= Vijay Rattan Choudhry =

Indian Army soldier

Major Vijay Rattan Choudhry (9 July 1939 – 11 December 1971), was a soldier who served in the 9 Engineers Regiment of the Indian Army. He was an alumnus of The Lawrence School, Sanawar. He was posthumously awarded the Maha Vir Chakra for bravery displayed in the Indo-Pak war of 1971.

== Early life ==
Choudhry was born in present-day Ambala, Haryana, on 9 July 1939.

==Award of Maha Vir Chakra==

Major Vijay Rattan Choudhary commanding 405 Fd Company of 9 Engineer Regiment was in charge of minefield clearance of Chakra on the western front. The safe lanes had to be made with great speed to enable tanks and anti tank weapons to reach Chakra, which was in imminent danger of a counterattack by Pakistan armor. With utter disregard for his personal safety, Major Vijay Rattan Choudhary personally supervised the operation, inspiring and motivating his men to their optimum efficiency. Throughout the advance, from 5 December onwards, he displayed exemplary devotion to duty and was responsible for clearance of minefields of 1000-1500 yards depth at Thakurdwara, Lohara and Basantar river.

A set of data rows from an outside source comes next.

theorem enterWaiting_works (s : State) (o : Output) (h : (s.sq o).state = .bound) : Works s (enterWaiting s o) := by
  refine .of_books ?_
  unfold enterWaiting
  rw [books_examine, books_setOutState s o .waiting (by rw [h]; exact nofun) nofun]

theorem carryStart_works (s : State) (o : Output) : Works s (carryStart s o).1 := by
  unfold carryStart
  split
  · rename_i h; exact enterWaiting_works s o h
  · exact .refl s

theorem carryClock_works (s : State) (p : Proposal) (sel : Selection) (al : Option Output) :
    Works s (carryClock s p sel al).1 := by
  unfold carryClock
  split
  · exact .refl s
  · exact .refl s
  · exact .of_books (books_takeClock _ _ _ _)

/-- Carrying anything but a CLAIM_EXCLUSIVE is an operation on the outputs. -/
theorem applyMatter_freed {s : State} {p : Proposal} (h : ∀ t, p.matter ≠ .claimExclusive t)
    (hp : p ∈ (books s).proposals) (a : Refs s) (b : Taken s) : Freed s (applyMatter s p).1 p := by
  have plain {t : State} (w : Works s t) (g : p.matter.reserves = none) : Freed s t p := (w a b).freed g
  unfold applyMatter
  split
  · rename_i o k g
    exact carryChange_freed g (payload_fixed a hp (by rw [g]; rfl)) a b
  · rename_i g; exact carryStop_freed g a b
  · rename_i g; exact plain (carryStart_works _ _) (by rw [g]; rfl)
  · rename_i t g; exact absurd g (h t)
  · rename_i sel al g; exact plain (carryClock_works s p sel al) (by rw [g]; rfl)
  · rename_i g; dsimp only; exact plain (enterStandby_works s) (by rw [g]; rfl)
  · rename_i g
    exact plain (t := { s with resetTaken := true }) (Works.of_books rfl) (by rw [g]; rfl)

theorem books_carryExclusive (s : State) (id : Nat) (t : Target) (m : Master) :
    books (carryExclusive s id t m).1 = (books s).setClaim t { s.claim t with
      mode := .exclusive, holders := (s.claim t).holders.filter fun h => h.master == m } := by
  unfold carryExclusive
  exact (books_foldl _ (fun s j => books_hand s j _) _ _).trans (books_setClaim _ _ _)

theorem setClaim_policy (b : Books) (t : Target) (c : ClaimRec) (h : c.policy = (b.claim t).policy) (g : Target) :
    ((b.setClaim t c).claim g).policy = (b.claim g).policy := by
  by_cases e : g = t
  · subst e; rw [show (b.setClaim g c).claim g = c from if_pos rfl, h]
  · rw [show (b.setClaim t c).claim g = b.claim g from if_neg e]

/-- The one entry of a master in a holder list. -/
theorem holders_of_one {l : List Holder} (hn : (l.map Holder.master).Nodup) {m : Master}
    (hm : m ∈ l.map Holder.master) : (l.filter fun h => h.master == m).length = 1 := by
  induction l with
  | nil => cases hm
  | cons h l ih =>
    rw [List.map_cons, List.nodup_cons] at hn
    rcases List.mem_cons.mp hm with rfl | hm
    · have : l.filter (fun x => x.master == h.master) = [] := List.filter_eq_nil_iff.mpr fun x hx e =>
        hn.1 (beq_iff_eq.mp e ▸ List.mem_map_of_mem hx)
      rw [List.filter_cons_of_pos (by simp), this]; rfl
    · have : h.master ≠ m := fun e => hn.1 (e ▸ hm)
      rw [List.filter_cons_of_neg (by simp [this])]; exact ih hn.2 hm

While supervising the minefield lane near Basantar river this gallant officer was killed due to enemy artillery fire.

Major Vijay Rattan Choudhary's exceptional devotion to duty, extraordinary bravery, inspiring leadership and supreme sacrifice were in the highest traditions of the Indian Army.

===Other Honors===

To honor his bravery, the Municipal Corporation of Ambala subsequently named one of the main crossroads at the Ambala Cantonment, Saddar Bazaar after him, now called 'Vijay Rattan Chowk'. At this junction three Busy roads meet namely Railway Road, Rai market and Durga Charan Road.